-- ==== Sys2Proof/Machine/Fit.lean ====
section
/-! DEFINITION. The end of a measurement and its result record (R7, R35), and the Fit Engine's fit (section 5.3). -/

namespace Sys2Proof.Machine

open Sys2Proof

/-! ## The result record -/

/-- The RTU's fields as they stand (R35). -/
def rtuSnapshot (why : Reason) (u : RTU) : RtuResult where
  run := u.run
  attempts := u.attempt
  reason := why
  restarts := u.restarts
  clampSummary := u.clampSummary
  period := u.prevPeriod
  window := u.window
  slip := u.slip
  diameter := u.diameter

/-- A fit was made (R70). -/
def fitMade (f : FitRecord) : Bool := f.state == .fitted || f.state == .condemning

/-- The FE's fields as they stand (R83). -/
def feSnapshot (f : FE) : FeResult where
  effective := f.effective
  fit := f.fit
  thickness := f.fit.chosen.bind fun k => (f.variants[k]?).map (·.thickness)
  held := if f.fit.state = .condemning then f.ceil.condemning else if fitMade f.fit then f.ceil.value else none

/-- The PTU's fields as they stand, empty where tracing has not begun (R66). -/
def ptuSnapshot (c : Settings) (u : PTU) : Option (PTU × Nat × Nat) :=
  if u.phase = .idle then none else some (u, c.taping, c.flange)

/-- The result record written at the end of a measurement, a new result for READ_RESULT (R35, R51, R66, R83, R185). -/
def writeResult (why : Reason) (s : State) : State :=
  let rtu := match s.rtu.handed with
    | some r => { r with reason := why }
    | none => rtuSnapshot why s.rtu
  ((s.onResult fun r =>
    { r with
      rtu := some rtu, rcu := some s.rcu.wheel
      ptu := ptuSnapshot (conf s) s.ptu, fe := some (feSnapshot s.fe) }).onCP fun c =>
    { c with newResult := true }).onRTU fun u => { u with handed := none }

/-- A measurement ended without success: the result record written; but for ESTOP and SILENCED, MEASURE_FAILED
latched and the station in UNMEASURED (R7, R17, R19, R30). -/
def measurementFails (why : Reason) (s : State) : State :=
  let s1 := writeResult why s
  match why with
  | .estop => s1
  | .silenced => s1
  | _ => setStation .unmeasured (latch .measureFailed s1)

/-! ## The fit -/

/-- The greatest difference of a variant's heights over the present worn heights, with the lowest point where it
stands (R72, R83). -/
def maxExcess : List Int → List (Option Int) → Nat → Option (Int × Nat) → Option (Int × Nat)
  | t :: ts, some w :: ws, j, best =>
    maxExcess ts ws (j + 1)
      (match best with
       | some (b, i) => if b < t - w then some (t - w, j) else some (b, i)
       | none => some (t - w, j))
  | _ :: ts, none :: ws, j, best => maxExcess ts ws (j + 1) best
  | _, _, _, best => best

/-- The profile excess of a variant on one wheel (R72). -/
def excess (v : Variant) (worn : List (Option Int)) : Int × Nat := (maxExcess v.heights worn 0 none).getD (0, 0)

/-- The results of one variant (R72, R73). -/
def fitVariant (minCut : Nat) (k : Nat) (v : Variant) (runout : LR Int) (worn : LR (List (Option Int))) : VariantFit :=
  let e := worn.map (excess v)
  let d := LR.zip (fun (x : Int × Nat) ρ => max x.1 ρ + (minCut : Int)) e runout
  { index := k, excess := e.map (·.1), at_ := e.map (·.2), depth := d, axle := max d.l d.r }

/-- The variant of the smallest axle depth, the lowest index among equals (R74). -/
def chooseVariant : List VariantFit → Option VariantFit
  | [] => none
  | f :: t =>
    match chooseVariant t with
    | some g => if g.axle < f.axle then some g else some f
    | none => some f

/-- The results over the effective variant set (R70, R72). -/
def fitResults (s : State) (runout : LR Int) (worn : LR (List (Option Int))) : List VariantFit :=
  s.fe.effective.filterMap fun k => (s.fe.variants[k]?).map fun v => fitVariant (conf s).minCut k v runout worn

/-- The fit ceilings (R75). -/
def fitCeilings (diameter : LR Int) (f : VariantFit) : LR Int := LR.zip (fun d x => d - 2 * x) diameter f.depth

/-- The fit's offer to the ceiling record: the minimum with the ceilings held where a NORMAL record has been
announced in the visit (R77). -/
def offerFit (c : LR Int) (s : State) : State × OfferResult :=
  let taken := match s.fe.ceil.status, s.fe.ceil.value with
    | .normal, some held => if s.fe.ceil.announced then LR.zip min c held else c
    | _, _ => c
  takeCeiling taken (!s.fe.ceil.announced) s

/-- The fit state set. -/
def setFitState (st : FitState) (s : State) : State := s.onFE fun f => { f with fit := { f.fit with state := st } }

/-- The end of a measurement whose fit is made: RECONCILING and a first plan where the group allows one, or
CONDEMNED (R7, R77, R82, R118). -/
def endFit (r : State × OfferResult) : State :=
  match r with
  | (s, .condemned) => enterCondemned (writeResult .none (setFitState .condemning s))
  | (s, _) => firstPlan (setStation .reconciling (writeResult .none (setFitState .fitted s)))

/-- The fit begun by the arrival of the worn heights (R71 to R77). DESIGN CHOICE, log entry 27. -/
def runFit (worn : LR (List (Option Int))) (s : State) : State :=
  let s1 := s.onFE fun f => { f with fit := { f.fit with worn := some worn } }
  match s1.fe.fit.diameter, s1.fe.fit.runout with
  | some d, some ρ =>
    let fs := fitResults s1 ρ worn
    match chooseVariant fs with
    | some best =>
      let c := fitCeilings d best
      let s2 := s1.onFE fun f =>
        { f with fit := { f.fit with results := fs, chosen := some best.index, ceiling := some c } }
      endFit (offerFit c s2)
    | none => s1
  | _, _ => s1

end Sys2Proof.Machine
end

**Goal of the exercise**
Proceeding from the line containing "namespace Sys2Proof.Machine" through the line containing "slip := u.slip", transcribe the lines above exactly, both end lines included.

**Task solution**
namespace Sys2Proof.Machine

open Sys2Proof

/-! ## The result record -/

/-- The RTU's fields as they stand (R35). -/
def rtuSnapshot (why : Reason) (u : RTU) : RtuResult where
  run := u.run
  attempts := u.attempt
  reason := why
  restarts := u.restarts
  clampSummary := u.clampSummary
  period := u.prevPeriod
  window := u.window
  slip := u.slip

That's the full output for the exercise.